• **What is being asked**
Using the records that appear below, write out exactly the lines from the one with "let shadow (l" through the one with "bytesAt t pa 4", keeping both end lines.

** Given records follows **

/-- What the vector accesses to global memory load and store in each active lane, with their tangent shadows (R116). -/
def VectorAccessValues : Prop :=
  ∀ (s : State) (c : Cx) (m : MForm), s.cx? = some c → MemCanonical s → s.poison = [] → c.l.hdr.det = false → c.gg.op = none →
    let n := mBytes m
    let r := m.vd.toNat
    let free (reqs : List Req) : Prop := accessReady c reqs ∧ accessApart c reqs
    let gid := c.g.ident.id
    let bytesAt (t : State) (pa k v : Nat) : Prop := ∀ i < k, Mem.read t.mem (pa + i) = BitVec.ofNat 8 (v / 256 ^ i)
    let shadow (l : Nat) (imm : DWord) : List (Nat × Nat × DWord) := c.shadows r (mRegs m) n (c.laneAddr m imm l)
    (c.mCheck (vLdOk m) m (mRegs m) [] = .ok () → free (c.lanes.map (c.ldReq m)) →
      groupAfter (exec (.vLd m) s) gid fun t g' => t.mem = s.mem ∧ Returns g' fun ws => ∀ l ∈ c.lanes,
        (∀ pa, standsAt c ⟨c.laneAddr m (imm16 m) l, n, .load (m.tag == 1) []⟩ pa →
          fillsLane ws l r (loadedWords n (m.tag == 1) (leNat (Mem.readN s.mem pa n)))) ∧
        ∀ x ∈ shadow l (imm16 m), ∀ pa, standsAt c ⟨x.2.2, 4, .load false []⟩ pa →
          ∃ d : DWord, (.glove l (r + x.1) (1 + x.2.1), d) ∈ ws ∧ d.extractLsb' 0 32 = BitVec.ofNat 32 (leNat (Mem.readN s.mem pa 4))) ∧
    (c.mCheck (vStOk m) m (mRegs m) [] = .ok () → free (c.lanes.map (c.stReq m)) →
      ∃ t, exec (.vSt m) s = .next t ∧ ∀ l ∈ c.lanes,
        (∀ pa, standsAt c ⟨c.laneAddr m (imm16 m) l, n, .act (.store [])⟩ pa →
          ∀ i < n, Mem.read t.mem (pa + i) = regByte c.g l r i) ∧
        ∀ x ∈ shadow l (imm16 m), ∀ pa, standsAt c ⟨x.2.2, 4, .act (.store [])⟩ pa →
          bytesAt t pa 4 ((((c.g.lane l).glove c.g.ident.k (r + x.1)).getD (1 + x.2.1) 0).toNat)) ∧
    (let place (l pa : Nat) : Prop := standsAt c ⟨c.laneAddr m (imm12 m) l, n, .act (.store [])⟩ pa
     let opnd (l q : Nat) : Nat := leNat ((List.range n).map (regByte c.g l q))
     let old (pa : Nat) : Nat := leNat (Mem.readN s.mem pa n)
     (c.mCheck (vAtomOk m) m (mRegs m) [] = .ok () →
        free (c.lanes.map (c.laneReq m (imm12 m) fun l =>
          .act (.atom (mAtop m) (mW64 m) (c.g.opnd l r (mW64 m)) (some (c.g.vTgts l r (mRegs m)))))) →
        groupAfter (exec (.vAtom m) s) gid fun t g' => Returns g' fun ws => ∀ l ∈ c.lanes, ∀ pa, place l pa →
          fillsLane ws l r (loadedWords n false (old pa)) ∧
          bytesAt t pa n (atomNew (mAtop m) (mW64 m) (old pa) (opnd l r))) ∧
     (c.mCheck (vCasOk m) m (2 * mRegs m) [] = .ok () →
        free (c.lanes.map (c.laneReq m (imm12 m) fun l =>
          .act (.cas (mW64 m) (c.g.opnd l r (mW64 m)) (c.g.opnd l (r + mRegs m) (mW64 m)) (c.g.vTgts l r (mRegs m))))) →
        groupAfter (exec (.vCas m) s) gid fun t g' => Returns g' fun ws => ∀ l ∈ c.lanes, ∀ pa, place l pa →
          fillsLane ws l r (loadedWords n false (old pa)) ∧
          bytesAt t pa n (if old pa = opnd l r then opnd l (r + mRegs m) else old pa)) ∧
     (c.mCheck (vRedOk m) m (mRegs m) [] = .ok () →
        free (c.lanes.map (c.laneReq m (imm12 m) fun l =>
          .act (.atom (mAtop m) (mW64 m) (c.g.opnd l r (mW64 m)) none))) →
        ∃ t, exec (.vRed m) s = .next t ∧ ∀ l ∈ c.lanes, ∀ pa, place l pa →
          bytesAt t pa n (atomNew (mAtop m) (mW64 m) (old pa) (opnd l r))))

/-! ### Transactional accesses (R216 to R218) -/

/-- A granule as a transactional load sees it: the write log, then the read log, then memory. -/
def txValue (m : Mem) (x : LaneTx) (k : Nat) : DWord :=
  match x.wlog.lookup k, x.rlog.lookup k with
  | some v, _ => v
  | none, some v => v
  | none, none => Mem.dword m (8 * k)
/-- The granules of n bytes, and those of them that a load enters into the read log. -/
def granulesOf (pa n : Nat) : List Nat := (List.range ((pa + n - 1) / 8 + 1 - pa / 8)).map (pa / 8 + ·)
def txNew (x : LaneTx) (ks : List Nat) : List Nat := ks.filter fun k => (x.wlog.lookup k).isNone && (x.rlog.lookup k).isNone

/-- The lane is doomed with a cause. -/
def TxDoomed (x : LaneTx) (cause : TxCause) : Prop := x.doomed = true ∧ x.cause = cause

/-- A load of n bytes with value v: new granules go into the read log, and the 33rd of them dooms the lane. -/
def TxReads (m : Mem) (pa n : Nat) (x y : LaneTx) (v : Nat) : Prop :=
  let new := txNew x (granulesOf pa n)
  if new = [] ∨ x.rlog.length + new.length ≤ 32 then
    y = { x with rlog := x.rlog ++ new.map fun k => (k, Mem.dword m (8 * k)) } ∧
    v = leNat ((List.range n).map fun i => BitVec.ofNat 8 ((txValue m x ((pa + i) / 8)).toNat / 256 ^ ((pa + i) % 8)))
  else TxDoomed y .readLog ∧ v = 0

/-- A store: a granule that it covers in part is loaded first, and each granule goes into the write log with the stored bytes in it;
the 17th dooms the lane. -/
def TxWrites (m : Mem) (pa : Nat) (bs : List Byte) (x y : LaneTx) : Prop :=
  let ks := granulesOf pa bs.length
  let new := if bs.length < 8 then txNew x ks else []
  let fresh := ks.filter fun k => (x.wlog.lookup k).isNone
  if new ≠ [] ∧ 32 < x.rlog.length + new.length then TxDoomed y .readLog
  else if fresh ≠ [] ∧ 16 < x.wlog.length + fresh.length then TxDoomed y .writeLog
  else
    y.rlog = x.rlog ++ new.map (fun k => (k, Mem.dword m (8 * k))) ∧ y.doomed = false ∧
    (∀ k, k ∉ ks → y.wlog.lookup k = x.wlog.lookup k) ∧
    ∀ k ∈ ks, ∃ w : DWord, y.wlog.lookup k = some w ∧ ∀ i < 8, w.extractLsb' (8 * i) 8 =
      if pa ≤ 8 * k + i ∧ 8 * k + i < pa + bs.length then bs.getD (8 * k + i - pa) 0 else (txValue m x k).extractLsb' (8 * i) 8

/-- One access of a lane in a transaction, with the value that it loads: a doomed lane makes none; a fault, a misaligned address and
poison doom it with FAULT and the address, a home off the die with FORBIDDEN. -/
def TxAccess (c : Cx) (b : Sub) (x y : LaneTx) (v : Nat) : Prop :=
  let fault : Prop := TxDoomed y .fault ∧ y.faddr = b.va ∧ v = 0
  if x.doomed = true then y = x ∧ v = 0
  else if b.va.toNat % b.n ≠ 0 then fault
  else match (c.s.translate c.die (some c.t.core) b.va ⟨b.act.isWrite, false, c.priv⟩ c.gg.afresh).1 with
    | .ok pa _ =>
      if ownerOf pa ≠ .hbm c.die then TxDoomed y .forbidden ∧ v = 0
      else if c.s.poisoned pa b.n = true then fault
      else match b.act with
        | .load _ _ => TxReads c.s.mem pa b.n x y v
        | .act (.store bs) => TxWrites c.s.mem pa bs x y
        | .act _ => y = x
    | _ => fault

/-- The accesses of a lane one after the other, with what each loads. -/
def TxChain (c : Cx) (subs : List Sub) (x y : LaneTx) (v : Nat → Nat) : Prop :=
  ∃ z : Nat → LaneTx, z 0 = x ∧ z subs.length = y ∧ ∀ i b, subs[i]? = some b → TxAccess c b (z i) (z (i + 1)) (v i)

** End of Given records **

• **The completed task**
    let shadow (l : Nat) (imm : DWord) : List (Nat × Nat × DWord) := c.shadows r (mRegs m) n (c.laneAddr m imm l)
    (c.mCheck (vLdOk m) m (mRegs m) [] = .ok () → free (c.lanes.map (c.ldReq m)) →
      groupAfter (exec (.vLd m) s) gid fun t g' => t.mem = s.mem ∧ Returns g' fun ws => ∀ l ∈ c.lanes,
        (∀ pa, standsAt c ⟨c.laneAddr m (imm16 m) l, n, .load (m.tag == 1) []⟩ pa →
          fillsLane ws l r (loadedWords n (m.tag == 1) (leNat (Mem.readN s.mem pa n)))) ∧
        ∀ x ∈ shadow l (imm16 m), ∀ pa, standsAt c ⟨x.2.2, 4, .load false []⟩ pa →
          ∃ d : DWord, (.glove l (r + x.1) (1 + x.2.1), d) ∈ ws ∧ d.extractLsb' 0 32 = BitVec.ofNat 32 (leNat (Mem.readN s.mem pa 4))) ∧
    (c.mCheck (vStOk m) m (mRegs m) [] = .ok () → free (c.lanes.map (c.stReq m)) →
      ∃ t, exec (.vSt m) s = .next t ∧ ∀ l ∈ c.lanes,
        (∀ pa, standsAt c ⟨c.laneAddr m (imm16 m) l, n, .act (.store [])⟩ pa →
          ∀ i < n, Mem.read t.mem (pa + i) = regByte c.g l r i) ∧
        ∀ x ∈ shadow l (imm16 m), ∀ pa, standsAt c ⟨x.2.2, 4, .act (.store [])⟩ pa →
          bytesAt t pa 4 ((((c.g.lane l).glove c.g.ident.k (r + x.1)).getD (1 + x.2.1) 0).toNat)) ∧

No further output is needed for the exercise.